### Work order
Your output should be the lines of the entries below, exactly, from the first one through the line that holds "(hw : shadowsWritten s t w) (n".

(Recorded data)
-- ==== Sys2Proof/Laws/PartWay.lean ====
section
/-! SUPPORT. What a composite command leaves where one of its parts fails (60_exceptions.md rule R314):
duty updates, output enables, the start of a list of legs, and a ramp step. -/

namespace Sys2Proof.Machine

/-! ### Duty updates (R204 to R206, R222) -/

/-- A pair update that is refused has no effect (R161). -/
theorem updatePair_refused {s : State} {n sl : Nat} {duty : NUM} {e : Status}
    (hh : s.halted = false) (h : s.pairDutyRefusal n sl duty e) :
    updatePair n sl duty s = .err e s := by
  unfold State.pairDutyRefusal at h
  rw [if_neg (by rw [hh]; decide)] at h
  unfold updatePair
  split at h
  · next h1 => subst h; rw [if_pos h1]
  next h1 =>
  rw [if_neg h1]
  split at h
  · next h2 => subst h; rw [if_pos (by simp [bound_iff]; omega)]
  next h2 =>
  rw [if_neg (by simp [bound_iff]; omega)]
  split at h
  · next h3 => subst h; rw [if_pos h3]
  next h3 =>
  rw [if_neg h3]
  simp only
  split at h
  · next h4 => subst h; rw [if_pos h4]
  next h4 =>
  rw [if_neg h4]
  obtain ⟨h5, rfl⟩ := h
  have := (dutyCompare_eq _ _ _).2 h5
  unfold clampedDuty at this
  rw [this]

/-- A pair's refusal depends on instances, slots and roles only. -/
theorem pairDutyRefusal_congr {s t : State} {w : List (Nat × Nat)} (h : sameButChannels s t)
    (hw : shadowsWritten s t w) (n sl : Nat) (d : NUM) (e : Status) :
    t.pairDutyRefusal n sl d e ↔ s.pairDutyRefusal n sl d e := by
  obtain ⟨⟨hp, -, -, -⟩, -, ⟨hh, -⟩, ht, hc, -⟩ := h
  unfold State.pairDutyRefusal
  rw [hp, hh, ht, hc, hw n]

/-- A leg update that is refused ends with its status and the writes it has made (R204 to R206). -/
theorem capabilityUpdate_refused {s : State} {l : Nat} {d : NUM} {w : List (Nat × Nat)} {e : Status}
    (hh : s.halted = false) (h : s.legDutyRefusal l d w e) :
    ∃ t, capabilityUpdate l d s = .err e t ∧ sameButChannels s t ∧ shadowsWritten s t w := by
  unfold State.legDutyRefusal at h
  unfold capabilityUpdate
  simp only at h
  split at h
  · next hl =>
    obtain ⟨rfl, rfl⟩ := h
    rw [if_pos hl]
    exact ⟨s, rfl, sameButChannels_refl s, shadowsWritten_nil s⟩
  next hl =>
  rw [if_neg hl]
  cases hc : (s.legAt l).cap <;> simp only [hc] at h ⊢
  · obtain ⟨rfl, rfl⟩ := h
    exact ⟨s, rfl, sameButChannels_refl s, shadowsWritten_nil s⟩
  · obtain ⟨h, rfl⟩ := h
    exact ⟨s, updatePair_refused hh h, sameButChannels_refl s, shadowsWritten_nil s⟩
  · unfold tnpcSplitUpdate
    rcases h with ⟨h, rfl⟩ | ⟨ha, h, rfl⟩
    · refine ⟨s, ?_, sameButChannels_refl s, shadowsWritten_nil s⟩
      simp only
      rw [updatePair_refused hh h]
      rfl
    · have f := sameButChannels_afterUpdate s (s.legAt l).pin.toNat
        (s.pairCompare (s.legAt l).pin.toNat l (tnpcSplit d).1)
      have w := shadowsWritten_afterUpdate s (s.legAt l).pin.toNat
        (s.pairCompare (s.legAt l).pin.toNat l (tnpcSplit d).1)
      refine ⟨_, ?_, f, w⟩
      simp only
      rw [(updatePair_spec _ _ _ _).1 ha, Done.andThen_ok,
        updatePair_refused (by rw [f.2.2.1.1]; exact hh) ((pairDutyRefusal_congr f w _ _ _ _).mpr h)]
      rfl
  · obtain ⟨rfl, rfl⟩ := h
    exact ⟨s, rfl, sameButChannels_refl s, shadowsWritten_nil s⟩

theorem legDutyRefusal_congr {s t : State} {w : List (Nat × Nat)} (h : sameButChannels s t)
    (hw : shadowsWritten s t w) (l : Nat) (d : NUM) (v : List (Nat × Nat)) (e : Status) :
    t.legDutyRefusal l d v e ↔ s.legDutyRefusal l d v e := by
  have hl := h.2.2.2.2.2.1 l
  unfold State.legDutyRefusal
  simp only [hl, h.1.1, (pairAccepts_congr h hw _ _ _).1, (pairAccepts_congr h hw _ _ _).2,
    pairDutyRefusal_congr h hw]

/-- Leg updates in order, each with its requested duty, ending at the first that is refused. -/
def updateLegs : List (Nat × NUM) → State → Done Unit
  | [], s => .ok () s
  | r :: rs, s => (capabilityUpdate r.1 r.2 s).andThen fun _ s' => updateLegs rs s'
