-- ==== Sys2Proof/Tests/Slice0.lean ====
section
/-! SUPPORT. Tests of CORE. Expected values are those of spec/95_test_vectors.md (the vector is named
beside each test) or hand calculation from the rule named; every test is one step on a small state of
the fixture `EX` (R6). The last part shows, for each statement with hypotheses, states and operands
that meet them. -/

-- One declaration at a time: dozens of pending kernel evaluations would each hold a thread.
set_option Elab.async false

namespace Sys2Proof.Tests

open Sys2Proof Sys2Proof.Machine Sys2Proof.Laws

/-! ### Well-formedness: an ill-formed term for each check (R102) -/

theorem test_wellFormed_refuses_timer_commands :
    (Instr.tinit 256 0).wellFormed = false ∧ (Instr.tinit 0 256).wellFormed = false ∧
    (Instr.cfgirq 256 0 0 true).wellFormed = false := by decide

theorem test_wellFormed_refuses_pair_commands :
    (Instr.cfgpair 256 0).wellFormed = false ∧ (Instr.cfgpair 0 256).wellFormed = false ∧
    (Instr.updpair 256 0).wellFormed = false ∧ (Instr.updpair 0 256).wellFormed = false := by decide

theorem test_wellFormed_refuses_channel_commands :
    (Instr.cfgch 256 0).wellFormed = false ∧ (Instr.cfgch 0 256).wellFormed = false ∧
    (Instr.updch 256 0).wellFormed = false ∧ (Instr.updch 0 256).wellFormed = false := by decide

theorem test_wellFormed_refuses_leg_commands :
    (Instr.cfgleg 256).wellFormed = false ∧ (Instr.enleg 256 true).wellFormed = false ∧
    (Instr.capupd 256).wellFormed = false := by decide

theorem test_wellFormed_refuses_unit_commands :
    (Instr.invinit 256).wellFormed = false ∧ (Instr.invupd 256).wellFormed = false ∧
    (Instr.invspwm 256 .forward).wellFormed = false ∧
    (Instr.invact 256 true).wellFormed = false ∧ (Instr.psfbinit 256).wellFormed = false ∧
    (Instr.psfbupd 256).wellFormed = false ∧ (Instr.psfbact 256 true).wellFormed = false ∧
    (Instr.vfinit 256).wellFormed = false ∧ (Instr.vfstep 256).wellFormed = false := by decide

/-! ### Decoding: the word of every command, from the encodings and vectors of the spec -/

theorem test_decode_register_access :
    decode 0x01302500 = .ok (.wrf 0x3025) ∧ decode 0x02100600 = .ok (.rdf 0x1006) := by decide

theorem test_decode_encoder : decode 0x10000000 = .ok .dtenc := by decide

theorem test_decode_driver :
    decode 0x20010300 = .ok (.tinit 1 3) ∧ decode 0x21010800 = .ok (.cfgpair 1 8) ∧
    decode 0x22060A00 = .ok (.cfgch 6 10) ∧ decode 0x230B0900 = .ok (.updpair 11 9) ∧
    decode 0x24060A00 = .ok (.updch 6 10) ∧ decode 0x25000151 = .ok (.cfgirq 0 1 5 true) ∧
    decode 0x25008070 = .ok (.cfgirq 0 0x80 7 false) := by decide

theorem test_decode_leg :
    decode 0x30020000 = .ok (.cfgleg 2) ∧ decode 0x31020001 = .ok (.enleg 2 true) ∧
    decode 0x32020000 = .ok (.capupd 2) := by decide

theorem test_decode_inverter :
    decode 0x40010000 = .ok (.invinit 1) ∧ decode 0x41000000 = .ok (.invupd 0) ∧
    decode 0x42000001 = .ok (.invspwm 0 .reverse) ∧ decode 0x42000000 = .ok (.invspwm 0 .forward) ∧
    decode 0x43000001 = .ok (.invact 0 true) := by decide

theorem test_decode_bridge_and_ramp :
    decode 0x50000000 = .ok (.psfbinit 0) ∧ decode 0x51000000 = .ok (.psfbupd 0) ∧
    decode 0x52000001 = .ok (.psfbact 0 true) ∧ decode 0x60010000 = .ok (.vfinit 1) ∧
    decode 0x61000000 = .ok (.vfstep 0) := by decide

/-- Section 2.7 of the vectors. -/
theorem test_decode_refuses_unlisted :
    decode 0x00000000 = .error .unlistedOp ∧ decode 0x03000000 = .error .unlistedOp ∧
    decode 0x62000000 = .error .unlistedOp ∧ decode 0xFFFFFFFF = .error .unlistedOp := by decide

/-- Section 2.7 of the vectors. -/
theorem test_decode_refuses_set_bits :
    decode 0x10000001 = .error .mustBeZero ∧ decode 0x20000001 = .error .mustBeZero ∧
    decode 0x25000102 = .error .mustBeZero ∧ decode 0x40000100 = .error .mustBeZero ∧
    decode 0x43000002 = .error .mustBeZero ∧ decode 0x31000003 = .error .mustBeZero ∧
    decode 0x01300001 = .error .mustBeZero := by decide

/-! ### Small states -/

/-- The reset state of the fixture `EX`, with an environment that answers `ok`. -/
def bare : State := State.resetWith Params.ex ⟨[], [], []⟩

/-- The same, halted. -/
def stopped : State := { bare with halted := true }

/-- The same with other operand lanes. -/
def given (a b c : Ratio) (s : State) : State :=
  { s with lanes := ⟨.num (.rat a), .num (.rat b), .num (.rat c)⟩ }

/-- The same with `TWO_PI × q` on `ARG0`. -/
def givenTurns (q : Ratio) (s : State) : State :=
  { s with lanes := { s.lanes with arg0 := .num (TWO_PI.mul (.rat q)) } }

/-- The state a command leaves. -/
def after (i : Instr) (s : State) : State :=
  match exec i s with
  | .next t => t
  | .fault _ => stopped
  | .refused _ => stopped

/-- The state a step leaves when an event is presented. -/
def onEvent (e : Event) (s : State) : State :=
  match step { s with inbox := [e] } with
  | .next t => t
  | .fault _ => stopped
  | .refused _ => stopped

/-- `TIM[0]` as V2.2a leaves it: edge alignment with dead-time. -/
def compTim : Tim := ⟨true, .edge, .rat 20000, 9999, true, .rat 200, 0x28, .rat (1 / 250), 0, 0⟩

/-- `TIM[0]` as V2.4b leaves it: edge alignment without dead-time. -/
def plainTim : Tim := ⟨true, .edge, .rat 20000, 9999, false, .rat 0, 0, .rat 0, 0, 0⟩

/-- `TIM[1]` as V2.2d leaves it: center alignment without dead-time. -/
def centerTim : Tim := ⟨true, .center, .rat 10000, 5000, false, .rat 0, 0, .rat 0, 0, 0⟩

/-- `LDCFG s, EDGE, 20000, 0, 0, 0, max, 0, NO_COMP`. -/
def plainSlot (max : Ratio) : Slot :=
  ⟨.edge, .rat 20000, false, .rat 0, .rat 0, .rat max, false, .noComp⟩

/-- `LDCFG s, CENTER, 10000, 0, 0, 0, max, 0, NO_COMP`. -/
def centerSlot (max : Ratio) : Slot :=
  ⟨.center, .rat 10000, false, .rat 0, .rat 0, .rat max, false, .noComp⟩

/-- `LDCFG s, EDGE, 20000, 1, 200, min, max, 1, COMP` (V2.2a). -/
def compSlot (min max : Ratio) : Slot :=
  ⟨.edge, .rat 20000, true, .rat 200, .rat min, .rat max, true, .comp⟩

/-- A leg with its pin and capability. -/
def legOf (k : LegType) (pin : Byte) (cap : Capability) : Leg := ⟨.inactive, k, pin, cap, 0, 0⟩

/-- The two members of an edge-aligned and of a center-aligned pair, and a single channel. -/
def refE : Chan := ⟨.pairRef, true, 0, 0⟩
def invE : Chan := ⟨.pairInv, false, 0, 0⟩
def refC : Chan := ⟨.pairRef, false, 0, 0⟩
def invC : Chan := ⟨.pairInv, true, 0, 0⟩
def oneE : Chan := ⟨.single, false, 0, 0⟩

### Answer section
-- ==== Sys2Proof/Laws/PartWay.lean ====
section
/-! SUPPORT. What a composite command leaves where one of its parts fails (60_exceptions.md rule R314):
duty updates, output enables, the start of a list of legs, and a ramp step. -/

namespace Sys2Proof.Machine

/-! ### Duty updates (R204 to R206, R222) -/

/-- A pair update that is refused has no effect (R161). -/
theorem updatePair_refused {s : State} {n sl : Nat} {duty : NUM} {e : Status}
    (hh : s.halted = false) (h : s.pairDutyRefusal n sl duty e) :
    updatePair n sl duty s = .err e s := by
  unfold State.pairDutyRefusal at h
  rw [if_neg (by rw [hh]; decide)] at h
  unfold updatePair
  split at h
  · next h1 => subst h; rw [if_pos h1]
  next h1 =>
  rw [if_neg h1]
  split at h
  · next h2 => subst h; rw [if_pos (by simp [bound_iff]; omega)]
  next h2 =>
  rw [if_neg (by simp [bound_iff]; omega)]
  split at h
  · next h3 => subst h; rw [if_pos h3]
  next h3 =>
  rw [if_neg h3]
  simp only
  split at h
  · next h4 => subst h; rw [if_pos h4]
  next h4 =>
  rw [if_neg h4]
  obtain ⟨h5, rfl⟩ := h
  have := (dutyCompare_eq _ _ _).2 h5
  unfold clampedDuty at this
  rw [this]

/-- A pair's refusal depends on instances, slots and roles only. -/
theorem pairDutyRefusal_congr {s t : State} {w : List (Nat × Nat)} (h : sameButChannels s t)
    (hw : shadowsWritten s t w) (n sl : Nat) (d : NUM) (e : Status) :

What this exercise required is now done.